简体   繁体   English

Pandas DataFrame 列命名约定

[英]Pandas DataFrame column naming conventions

Is there any commonly used Pandas DataFrame column naming convention?是否有任何常用的 Pandas DataFrame 列命名约定? Is PEP8 recommended here (ex. instance variables)?此处是否推荐PEP8 (例如实例变量)?
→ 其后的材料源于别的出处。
theorem execReservationExpire_keeps {W : Nat} {z : State} {line : ℕ} {s : State} (hw : Within 0x20000080000 W) (h_s : Keeps W z s) : KeepsOut W z (execReservationExpire line s) := by
  unfold execReservationExpire
  (try dsimp only)
  exact (KeepsOut.onUnit (by split <;> [(exact h_s); (exact (Keeps.ite h_s (State.inc_keeps (hw.mono rfl) (State.setRsv_keeps (hw.mono rfl) h_s) (hw.mono rfl))))]))

theorem State.setDown_keeps {W : Nat} {z : State} {s : State} {a : ℕ} {b : Bool} (hw : Within 0x20000000000 W) (h_s : Keeps W z s) : Keeps W z (State.setDown s a b) := by
  unfold State.setDown
  (try dsimp only)
  exact (State.setBit_keeps (hw.mono rfl) h_s (hw.mono rfl))

theorem State.agentLost_keeps {W : Nat} {z : State} {s : State} {a : ℕ} (hw : Within 0x108872a81208a602 W) (h_s : Keeps W z s) : Keeps W z (State.agentLost s a) := by
  unfold State.agentLost
  (try dsimp only)
  exact (State.each_keeps (State.setDown_keeps (hw.mono rfl) h_s) (fun _ h1 _ => (State.closeSnoop_keeps (hw.mono rfl) h1)))

theorem State.purgeTxn_keeps {W : Nat} {z : State} {s : State} {a : ℕ} {l : ℕ} (hw : Within 0x108872a81208a602 W) (h_s : Keeps W z s) : Keeps W z (State.purgeTxn s a l) := by
  unfold State.purgeTxn
  (try dsimp only)
  exact (by split <;> [(exact h_s); (exact (Keeps.ite (State.settleTxn_keeps (hw.mono rfl) (State.writeEntry_keeps (hw.mono rfl) (Keeps.ite (Keeps.ite (State.modTxn_keeps (hw.mono rfl) (State.writeOut_keeps (hw.mono rfl) (State.lostLine_keeps (hw.mono rfl) (State.modTxn_keeps (hw.mono rfl) h_s)))) (State.writeOut_keeps (hw.mono rfl) (State.lostLine_keeps (hw.mono rfl) (State.modTxn_keeps (hw.mono rfl) h_s)))) (State.modTxn_keeps (hw.mono rfl) h_s)))) (Keeps.ite (Keeps.ite (State.modTxn_keeps (hw.mono rfl) (State.writeOut_keeps (hw.mono rfl) (State.lostLine_keeps (hw.mono rfl) (State.modTxn_keeps (hw.mono rfl) h_s)))) (State.writeOut_keeps (hw.mono rfl) (State.lostLine_keeps (hw.mono rfl) (State.modTxn_keeps (hw.mono rfl) h_s)))) (State.modTxn_keeps (hw.mono rfl) h_s))))])

theorem State.purgeWay_keeps {W : Nat} {z : State} {s : State} {a : ℕ} {k : ℕ} (hw : Within 0x108872a81208a602 W) (h_s : Keeps W z s) : Keeps W z (State.purgeWay s a k) := by
  unfold State.purgeWay
  (try dsimp only)
  exact (Keeps.ite h_s (Keeps.ite (State.writeOut_keeps (hw.mono rfl) (State.lostLine_keeps (hw.mono rfl) (State.setFentry_keeps (hw.mono rfl) h_s))) (State.setFentry_keeps (hw.mono rfl) h_s)))

theorem State.sweepRead_keeps {W : Nat} {z : State} {s : State} (hw : Within 0x10887aa81208a602 W) (h_s : Keeps W z s) : Keeps W z (State.sweepRead s) := by
  unfold State.sweepRead
  (try dsimp only)
  exact (State.each_keeps (Keeps.set_wm (hw.mono rfl) (State.each_keeps (Keeps.set_wm (hw.mono rfl) h_s) (fun _ h1 _ => (State.readWay_keeps (hw.mono rfl) h1)))) (fun _ h2 _ => (State.readWay_keeps (hw.mono rfl) h2)))

theorem State.purge_keeps {W : Nat} {z : State} {s : State} {a : ℕ} (hw : Within 0x10887aa81208a602 W) (h_s : Keeps W z s) : Keeps W z (State.purge s a) := by
  unfold State.purge
  (try dsimp only)
  exact (State.each_keeps (State.each_keeps (State.sweepRead_keeps (hw.mono rfl) h_s) (fun _ h1 _ => (State.purgeTxn_keeps (hw.mono rfl) h1))) (fun _ h2 _ => (Keeps.ite h2 (State.purgeWay_keeps (hw.mono rfl) h2))))

theorem State.rowLater_keeps {W : Nat} {z : State} {s : State} {l : ℕ} {req : ℕ} (hw : Within 0x80000 W) (h_s : Keeps W z s) : Keeps W z (State.rowLater s l req) := by
  unfold State.rowLater
  (try dsimp only)
  exact (Keeps.ite h_s (Keeps.set_wm (hw.mono rfl) h_s))
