theorem execTurnoutAgeSweep_keeps {W : Nat} {z : State} {s : State} (hw : Within 0x108810a01200a602 W) (h_s : Keeps W z s) : KeepsOut W z (execTurnoutAgeSweep s) := by
  unfold execTurnoutAgeSweep
  (try dsimp only)
  exact (KeepsOut.next (State.drainAll_keeps (hw.mono rfl) (State.each_keeps h_s (fun _ h1 _ => (State.each_keeps h1 (fun _ h2 _ => (State.residue_keeps (hw.mono rfl) h2)))))))

theorem execEgressStall_keeps {W : Nat} {z : State} {x : ℕ} {s : State} (hw : Within 0x800000200 W) (h_s : Keeps W z s) : KeepsOut W z (execEgressStall x s) := by
  unfold execEgressStall
  (try dsimp only)
  exact (KeepsOut.onUnit (Keeps.ite (State.pulse_keeps (hw.mono rfl) (State.setBit_keeps (hw.mono rfl) h_s (hw.mono rfl))) h_s))

theorem execCellAudit_keeps {W : Nat} {z : State} {s : State} (hw : Within 0x108810a01200a602 W) (h_s : Keeps W z s) : KeepsOut W z (execCellAudit s) := by
  unfold execCellAudit
  (try dsimp only)
  exact (KeepsOut.next (Keeps.ite (State.drainAll_keeps (hw.mono rfl) (State.retCredits_keeps (hw.mono rfl) (Keeps.set_swc (hw.mono rfl) (State.giveCells_keeps (hw.mono rfl) (State.when_keeps h_s (fun _ h1 => (State.pulse_keeps (hw.mono rfl) h1))))))) (State.when_keeps h_s (fun _ h2 => (State.pulse_keeps (hw.mono rfl) h2)))))

/-! ### Ser -/

theorem State.laneMod_keeps {W : Nat} {z : State} {s : State} {l : ℕ} {f : Lane → Lane} (hw : Within 0x1000 W) (h_s : Keeps W z s) : Keeps W z (State.laneMod s l f) := by
  unfold State.laneMod
  (try dsimp only)
  exact (Keeps.set_lanes (hw.mono rfl) h_s)

theorem State.setStage_keeps {W : Nat} {z : State} {s : State} {l : ℕ} {v : ℕ} (hw : Within 0x40000000000 W) (h_s : Keeps W z s) : Keeps W z (State.setStage s l v) := by
  unfold State.setStage
  (try dsimp only)
  exact (State.wr_keeps h_s (hw.mono rfl))

theorem State.eyeLost_keeps {W : Nat} {z : State} {s : State} {l : ℕ} (hw : Within 0x40000001000 W) (h_s : Keeps W z s) : Keeps W z (State.eyeLost s l) := by
  unfold State.eyeLost
  (try dsimp only)
  exact (Keeps.ite (State.wr_keeps (State.wrb_keeps (hw.mono rfl) (State.laneMod_keeps (hw.mono rfl) h_s) (hw.mono rfl)) (hw.mono rfl)) h_s)

theorem State.setTaps_keeps {W : Nat} {z : State} {s : State} {l : ℕ} {t : ℕ × ℕ × ℕ} (hw : Within 0x40000000000 W) (h_s : Keeps W z s) : Keeps W z (State.setTaps s l t) := by
  unfold State.setTaps
  (try dsimp only)
  exact (State.wr_keeps (State.wr_keeps (State.wr_keeps (State.wr_keeps h_s (hw.mono rfl)) (hw.mono rfl)) (hw.mono rfl)) (hw.mono rfl))

theorem State.setPreset_keeps {W : Nat} {z : State} {s : State} {l : ℕ} {p : ℕ} (hw : Within 0x40000000000 W) (h_s : Keeps W z s) : Keeps W z (State.setPreset s l p) := by
  unfold State.setPreset
  (try dsimp only)
  exact (State.wr_keeps (State.setTaps_keeps (hw.mono rfl) h_s) (hw.mono rfl))

theorem State.eqApply_keeps {W : Nat} {z : State} {s : State} {l : ℕ} {r : ℕ} (hw : Within 0x40000000000 W) (h_s : Keeps W z s) : Keeps W z (State.eqApply s l r) := by
  unfold State.eqApply
  (try dsimp only)
  exact (Keeps.ite (State.setPreset_keeps (hw.mono rfl) h_s) (by split <;> [(exact (Keeps.ite (State.setTaps_keeps (hw.mono rfl) h_s) h_s)); (exact h_s)]))

theorem State.adaptKeep_keeps {W : Nat} {z : State} {s : State} {l : ℕ} (hw : Within 0x40000000000 W) (h_s : Keeps W z s) : Keeps W z (State.adaptKeep s l) := by
  unfold State.adaptKeep
  (try dsimp only)
  exact (State.wr_keeps (State.wr_keeps (State.wr_keeps h_s (hw.mono rfl)) (hw.mono rfl)) (hw.mono rfl))

theorem State.nextReq_keeps {W : Nat} {z : State} {s : State} (hw : Within 0x4 W) (h_s : Keeps W z s) : Keeps W z (State.nextReq s).2 := by
  unfold State.nextReq
  (try dsimp only)
  exact (State.draw_keeps (hw.mono rfl) h_s)

theorem State.laneDetect_keeps {W : Nat} {z : State} {s : State} {l : ℕ} (hw : Within 0x40000001000 W) (h_s : Keeps W z s) : Keeps W z (State.laneDetect s l) := by
  unfold State.laneDetect
  (try dsimp only)
  exact (State.laneMod_keeps (hw.mono rfl) (State.setStage_keeps (hw.mono rfl) (State.wrb_keeps (hw.mono rfl) (State.wrb_keeps (hw.mono rfl) (State.wrb_keeps (hw.mono rfl) (State.eyeLost_keeps (hw.mono rfl) (State.adaptKeep_keeps (hw.mono rfl) h_s)) (hw.mono rfl)) (hw.mono rfl)) (hw.mono rfl))))

theorem State.laneStart_keeps {W : Nat} {z : State} {s : State} {l : ℕ} {rate : ℕ} (hw : Within 0x40000001000 W) (h_s : Keeps W z s) : Keeps W z (State.laneStart s l rate) := by
  unfold State.laneStart
  (try dsimp only)
  exact (State.wr_keeps (State.setPreset_keeps (hw.mono rfl) (State.laneMod_keeps (hw.mono rfl) (State.laneDetect_keeps (hw.mono rfl) h_s))) (hw.mono rfl))

theorem State.laneStop_keeps {W : Nat} {z : State} {s : State} {l : ℕ} (hw : Within 0x40000001000 W) (h_s : Keeps W z s) : Keeps W z (State.laneStop s l) := by
  unfold State.laneStop
  (try dsimp only)
  exact (State.laneMod_keeps (hw.mono rfl) (State.setStage_keeps (hw.mono rfl) (State.laneDetect_keeps (hw.mono rfl) h_s)))

theorem State.lanePowerOff_keeps {W : Nat} {z : State} {s : State} {l : ℕ} (hw : Within 0x40000001000 W) (h_s : Keeps W z s) : Keeps W z (State.lanePowerOff s l) := by
  unfold State.lanePowerOff
  (try dsimp only)
  exact (Keeps.set_lanes (hw.mono rfl) (State.each_fields_keeps (hw.mono rfl) h_s (fun _ h1 _ h2 => (State.clr1_keeps (hw.mono rfl) h1 h2))))

theorem State.laneFail_keeps {W : Nat} {z : State} {s : State} {l : ℕ} {cause : ℕ} (hw : Within 0x40000001200 W) (h_s : Keeps W z s) : Keeps W z (State.laneFail s l cause) := by
  unfold State.laneFail
  (try dsimp only)
  exact (State.laneDetect_keeps (hw.mono rfl) (State.when_keeps (State.wr_keeps h_s (hw.mono rfl)) (fun _ h1 => (State.pulse_keeps (hw.mono rfl) h1))))

theorem State.laneEnergy_keeps {W : Nat} {z : State} {s : State} {l : ℕ} (hw : Within 0x40000000000 W) (h_s : Keeps W z s) : Keeps W z (State.laneEnergy s l) := by
  unfold State.laneEnergy
  (try dsimp only)
  exact (Keeps.ite (State.setStage_keeps (hw.mono rfl) h_s) h_s)

theorem State.laneLocked_keeps {W : Nat} {z : State} {s : State} {l : ℕ} (hw : Within 0x40000000000 W) (h_s : Keeps W z s) : Keeps W z (State.laneLocked s l) := by
  unfold State.laneLocked
  (try dsimp only)
  exact (Keeps.ite (State.wrb_keeps (hw.mono rfl) (State.setStage_keeps (hw.mono rfl) h_s) (hw.mono rfl)) h_s)

theorem State.markerSeen_keeps {W : Nat} {z : State} {s : State} {l : ℕ} {w : ℕ} (hw : Within 0x40000001000 W) (h_s : Keeps W z s) : Keeps W z (State.markerSeen s l w) := by
  unfold State.markerSeen
  (try dsimp only)
  exact (State.wrb_keeps (hw.mono rfl) (State.laneMod_keeps (hw.mono rfl) (State.wr_keeps (State.wr_keeps h_s (hw.mono rfl)) (hw.mono rfl))) (hw.mono rfl))

theorem State.markerAlign_keeps {W : Nat} {z : State} {s : State} {l : ℕ} {offset : ℕ} {inv : Bool} (hw : Within 0x40000001000 W) (h_s : Keeps W z s) : Keeps W z (State.markerAlign s l offset inv) := by
  unfold State.markerAlign
  (try dsimp only)
  exact (Keeps.ite (State.laneMod_keeps (hw.mono rfl) h_s) (State.setPreset_keeps (hw.mono rfl) (State.setStage_keeps (hw.mono rfl) (State.wrb_keeps (hw.mono rfl) (State.wrb_keeps (hw.mono rfl) (State.laneMod_keeps (hw.mono rfl) h_s) (hw.mono rfl)) (hw.mono rfl)))))

theorem State.ownReq_keeps {W : Nat} {z : State} {s : State} {l : ℕ} {acked : Bool} {fomDone : Bool} (hw : Within 0x1004 W) (h_s : Keeps W z s) : Keeps W z (State.ownReq s l acked fomDone) := by
  unfold State.ownReq
  (try dsimp only)
  exact (Keeps.ite h_s (Keeps.ite (Keeps.ite (State.laneMod_keeps (hw.mono rfl) h_s) h_s) (Keeps.ite h_s (Keeps.ite (State.laneMod_keeps (hw.mono rfl) h_s) (State.laneMod_keeps (hw.mono rfl) (State.nextReq_keeps (hw.mono rfl) h_s))))))

theorem State.markerEq_keeps {W : Nat} {z : State} {s : State} {l : ℕ} {w : ℕ} {fomDone : Bool} (hw : Within 0x40000001004 W) (h_s : Keeps W z s) : Keeps W z (State.markerEq s l w fomDone) := by
  unfold State.markerEq
  (try dsimp only)
  exact (Keeps.ite (State.setStage_keeps (hw.mono rfl) (State.laneMod_keeps (hw.mono rfl) (State.ownReq_keeps (hw.mono rfl) h_s))) (State.laneMod_keeps (hw.mono rfl) (State.ownReq_keeps (hw.mono rfl) h_s)))

theorem State.orderNow_keeps {W : Nat} {z : State} {s : State} {k : ℕ} (hw : Within 0x40000000000 W) (h_s : Keeps W z s) : Keeps W z (State.orderNow s k) := by
  unfold State.orderNow
  (try dsimp only)
  exact (State.each_keeps h_s (fun _ h1 _ => (State.wr_keeps h1 (hw.mono rfl))))
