theorem State.perstSample_keeps {W : Nat} {z : State} {s : State} {p : ℕ} (hw : Within 0x1ccf76e8127bf642 W) (h_s : Keeps W z s) : Keeps W z (State.perstSample s p) := by
  unfold State.perstSample
  (try dsimp only)
  exact (Keeps.ite (State.portReset_keeps (hw.mono rfl) (State.pwrMod_keeps (hw.mono rfl) (State.setBit_keeps (hw.mono rfl) h_s (hw.mono rfl)))) (State.setBit_keeps (hw.mono rfl) h_s (hw.mono rfl)))

theorem State.startUp_keeps {W : Nat} {z : State} {s : State} (hw : Within 0x1ccf76e8127bf642 W) (h_s : Keeps W z s) : Keeps W z (State.startUp s) := by
  unfold State.startUp
  (try dsimp only)
  exact (State.each_keeps (State.startPoint_keeps (hw.mono rfl) (State.pwrMod_keeps (hw.mono rfl) h_s)) (fun _ h1 _ => (State.perstSample_keeps (hw.mono rfl) h1)))

theorem execPwrgdRise_keeps {W : Nat} {z : State} {prog : List (ℕ × ℕ × ℕ)} {s : State} (hw : Within 0x1ccf76e9127bf642 W) (h_s : Keeps W z s) : KeepsOut W z (execPwrgdRise prog s) := by
  unfold execPwrgdRise
  (try dsimp only)
  exact (KeepsOut.onUnit (Keeps.ite h_s (Keeps.ite (State.pwrMod_keeps (hw.mono rfl) (State.thermCool_keeps (hw.mono rfl) (State.each_keeps h_s (fun _ h1 _ => (State.setFlash_keeps (hw.mono rfl) h1))))) (Keeps.ite (State.startUp_keeps (hw.mono rfl) (State.pwrMod_keeps (hw.mono rfl) (State.pwrMod_keeps (hw.mono rfl) (State.thermCool_keeps (hw.mono rfl) (State.each_keeps h_s (fun _ h2 _ => (State.setFlash_keeps (hw.mono rfl) h2))))))) (State.wrb_keeps (hw.mono rfl) (State.each_keeps (State.pwrMod_keeps (hw.mono rfl) (State.pwrMod_keeps (hw.mono rfl) (State.thermCool_keeps (hw.mono rfl) (State.each_keeps h_s (fun _ h3 _ => (State.setFlash_keeps (hw.mono rfl) h3)))))) (fun _ h4 _ => (State.putb_keeps (hw.mono rfl) h4 (hw.mono rfl)))) (hw.mono rfl))))))

theorem execRailHoldEnd_keeps {W : Nat} {z : State} {s : State} (hw : Within 0x1ccf76e8127bf642 W) (h_s : Keeps W z s) : KeepsOut W z (execRailHoldEnd s) := by
  unfold execRailHoldEnd
  (try dsimp only)
  exact (KeepsOut.next (Keeps.ite (State.startUp_keeps (hw.mono rfl) (State.wrb_keeps (hw.mono rfl) h_s (hw.mono rfl))) h_s))

theorem State.strapMod_keeps {W : Nat} {z : State} {s : State} {f : StrapS → StrapS} (hw : Within 0x40 W) (h_s : Keeps W z s) : Keeps W z (State.strapMod s f) := by
  unfold State.strapMod
  (try dsimp only)
  exact (State.pwrMod_keeps (hw.mono rfl) h_s)

theorem execStrapTestSourceOn_keeps {W : Nat} {z : State} {s : State} (hw : Within 0x40 W) (h_s : Keeps W z s) : KeepsOut W z (execStrapTestSourceOn s) := by
  unfold execStrapTestSourceOn
  (try dsimp only)
  exact (KeepsOut.next (Keeps.ite (State.strapMod_keeps (hw.mono rfl) h_s) h_s))

theorem execStrapSample_keeps {W : Nat} {z : State} {pins : ℕ} {s : State} (hw : Within 0x40 W) (h_s : Keeps W z s) : KeepsOut W z (execStrapSample pins s) := by
  unfold execStrapSample
  (try dsimp only)
  exact (KeepsOut.onUnit (Keeps.ite h_s (by split <;> [(exact (Keeps.ite (State.strapMod_keeps (hw.mono rfl) h_s) h_s)); (exact (Keeps.ite (State.strapMod_keeps (hw.mono rfl) h_s) h_s)); (exact (State.strapMod_keeps (hw.mono rfl) h_s)); (exact h_s)])))

theorem State.strapsSet_keeps {W : Nat} {z : State} {s : State} {a : ℕ} {b : ℕ} {c : ℕ} (hw : Within 0x5000000040 W) (h_s : Keeps W z s) : Keeps W z (State.strapsSet s a b c) := by
  unfold State.strapsSet
  (try dsimp only)
  exact (State.wr_keeps (State.pwrMod_keeps (hw.mono rfl) (State.wrb_keeps (hw.mono rfl) (State.wr_keeps (State.wrb_keeps (hw.mono rfl) (State.wr_keeps (State.wr_keeps (State.wr_keeps (State.wr_keeps (State.wr_keeps h_s (hw.mono rfl)) (hw.mono rfl)) (hw.mono rfl)) (hw.mono rfl)) (hw.mono rfl)) (hw.mono rfl)) (hw.mono rfl)) (hw.mono rfl))) (hw.mono rfl))

theorem execStrapResolve_keeps {W : Nat} {z : State} {s : State} (hw : Within 0x5000000040 W) (h_s : Keeps W z s) : KeepsOut W z (execStrapResolve s) := by
  unfold execStrapResolve
  (try dsimp only)
  exact (KeepsOut.next (by split <;> [(exact (State.strapsSet_keeps (hw.mono rfl) h_s)); (exact h_s)]))

theorem execPllLock_keeps {W : Nat} {z : State} {s : State} (hw : Within 0x44000000c0 W) (h_s : Keeps W z s) : KeepsOut W z (execPllLock s) := by
  unfold execPllLock
  (try dsimp only)
  exact (KeepsOut.next (Keeps.ite h_s (State.wr_keeps (State.wr_keeps (State.ftMod_keeps (hw.mono rfl) (State.pwrMod_keeps (hw.mono rfl) h_s)) (hw.mono rfl)) (hw.mono rfl))))

theorem State.noImage_keeps {W : Nat} {z : State} {s : State} (hw : Within 0x200000000000000 W) (h_s : Keeps W z s) : Keeps W z (State.noImage s) := by
  unfold State.noImage
  (try dsimp only)
  exact (State.wr_keeps (State.wr_keeps h_s (hw.mono rfl)) (hw.mono rfl))

theorem execSramClearDone_keeps {W : Nat} {z : State} {bad : ℕ} {s : State} (hw : Within 0x300004101000040 W) (h_s : Keeps W z s) : KeepsOut W z (execSramClearDone bad s) := by
  unfold execSramClearDone
  (try dsimp only)
  exact (KeepsOut.onUnit (Keeps.ite h_s (Keeps.ite (State.wr_keeps (State.wr_keeps (State.noImage_keeps (hw.mono rfl) (State.bootCount_keeps (hw.mono rfl) (State.wr_keeps (State.bootMod_keeps (hw.mono rfl) (State.pwrMod_keeps (hw.mono rfl) h_s)) (hw.mono rfl)))) (hw.mono rfl)) (hw.mono rfl)) (State.bootCount_keeps (hw.mono rfl) (State.wr_keeps (State.bootMod_keeps (hw.mono rfl) (State.pwrMod_keeps (hw.mono rfl) h_s)) (hw.mono rfl))))))

theorem execT1sPhyJoin_keeps {W : Nat} {z : State} {seg : ℕ} {s : State} (hw : Within 0x80000000000000 W) (h_s : Keeps W z s) : KeepsOut W z (execT1sPhyJoin seg s) := by
  unfold execT1sPhyJoin
  (try dsimp only)
  exact (KeepsOut.onUnit (Keeps.ite h_s (State.wrb_keeps (hw.mono rfl) h_s (hw.mono rfl))))

theorem State.tablesNow_keeps {W : Nat} {z : State} {s : State} (hw : Within 0x4000000000 W) (h_s : Keeps W z s) : Keeps W z (State.tablesNow s) := by
  unfold State.tablesNow
  (try dsimp only)
  exact (Keeps.ite (State.wr_keeps h_s (hw.mono rfl)) h_s)

theorem execCalibrationDone_keeps {W : Nat} {z : State} {tile : ℕ} {s : State} (hw : Within 0x44000000000 W) (h_s : Keeps W z s) : KeepsOut W z (execCalibrationDone tile s) := by
  unfold execCalibrationDone
  (try dsimp only)
  exact (KeepsOut.onUnit (Keeps.ite h_s (State.tablesNow_keeps (hw.mono rfl) (State.putb_keeps (hw.mono rfl) h_s (hw.mono rfl)))))

theorem State.waveOf_keeps {W : Nat} {z : State} {s : State} {ps : List ℕ} {w : ℕ} (hw : Within 0x40 W) (h_s : Keeps W z s) : Keeps W z (State.waveOf s ps w) := by
  unfold State.waveOf
  (try dsimp only)
  exact (State.pwrMod_keeps (hw.mono rfl) h_s)

theorem execPortWave_keeps {W : Nat} {z : State} {w : ℕ} {tile : Option ℕ} {s : State} (hw : Within 0x1080004012000042 W) (h_s : Keeps W z s) : KeepsOut W z (execPortWave w tile s) := by
  unfold execPortWave
  (try dsimp only)
  exact (KeepsOut.onUnit (by split <;> [(exact (Keeps.ite h_s (State.waveOf_keeps (hw.mono rfl) h_s))); (exact (Keeps.ite (Keeps.ite (State.setDev_keeps (hw.mono rfl) (State.pwrMod_keeps (hw.mono rfl) (State.wr_keeps (State.wr_keeps (State.waveOf_keeps (hw.mono rfl) h_s) (hw.mono rfl)) (hw.mono rfl)))) h_s) (Keeps.ite (State.wr_keeps (State.wr_keeps (State.waveOf_keeps (hw.mono rfl) h_s) (hw.mono rfl)) (hw.mono rfl)) h_s)))]))

theorem execLeatWave_keeps {W : Nat} {z : State} {tile : Option ℕ} {s : State} (hw : Within 0x444000003000 W) (h_s : Keeps W z s) : KeepsOut W z (execLeatWave tile s) := by
  unfold execLeatWave
  (try dsimp only)
  exact (KeepsOut.onUnit (by split <;> [(exact (Keeps.ite h_s (State.each_keeps h_s (fun _ h1 _ => (State.linkTry_keeps (hw.mono rfl) (State.lkMod_keeps (hw.mono rfl) h1)))))); (exact (Keeps.ite (State.each_keeps (State.wr_keeps (State.wr_keeps h_s (hw.mono rfl)) (hw.mono rfl)) (fun _ h2 _ => (State.linkTry_keeps (hw.mono rfl) (State.lkMod_keeps (hw.mono rfl) h2)))) h_s))]))

theorem execWarmRstPin_keeps {W : Nat} {z : State} {low : Bool} {s : State} (hw : Within 0x1fdffeee13fffe42 W) (h_s : Keeps W z s) : KeepsOut W z (execWarmRstPin low s) := by
  unfold execWarmRstPin
  (try dsimp only)
  exact (KeepsOut.next (Keeps.ite (Keeps.ite (State.pwrMod_keeps (hw.mono rfl) (Keeps.ite h_s (State.warmReset_keeps (hw.mono rfl) h_s))) (Keeps.ite h_s (State.warmReset_keeps (hw.mono rfl) h_s))) (State.pwrMod_keeps (hw.mono rfl) h_s)))

theorem execWarmResetReq_keeps {W : Nat} {z : State} {val : ℕ} {s : State} (hw : Within 0x1fdffeee13fffe42 W) (h_s : Keeps W z s) : KeepsOut W z (execWarmResetReq val s) := by
  unfold execWarmResetReq
  (try dsimp only)
  exact (KeepsOut.onUnit (Keeps.ite (State.warmReset_keeps (hw.mono rfl) h_s) h_s))

theorem State.tileReq_keeps {W : Nat} {z : State} {s : State} {val : ℕ} (hw : Within 0x1cdffeec127ff642 W) (h_s : Keeps W z s) : Keeps W z (State.tileReq s val) := by
  unfold State.tileReq
  (try dsimp only)
  exact (Keeps.ite (State.each_keeps h_s (fun _ h1 _ => (State.tileReset_keeps (hw.mono rfl) h1))) h_s)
Concious that lots of data is loaded from external sources with headers but I'm curious what is the correct approach when I have to name/rename the columns on my own?意识到大量数据是从带有标题的外部源加载的,但我很好奇当我必须自己命名/重命名列时,正确的方法是什么?

Some people tend to use snake_case (lower case with underscores) so that they can access the column using period like this df.my_column有些人倾向于使用snake_case (带下划线的小写),以便他们可以使用像df.my_column这样的df.my_column访问列

I tend to always access colums using the df['my_column'] syntax because it avoids confusion with DataFrame methods and properties, and it easier to extend to slices and fancy indexing, so the snake case is not necessary.我倾向于总是使用df['my_column']语法访问列,因为它避免了与 DataFrame 方法和属性的混淆,并且更容易扩展到切片和花哨的索引,因此不需要蛇的情况。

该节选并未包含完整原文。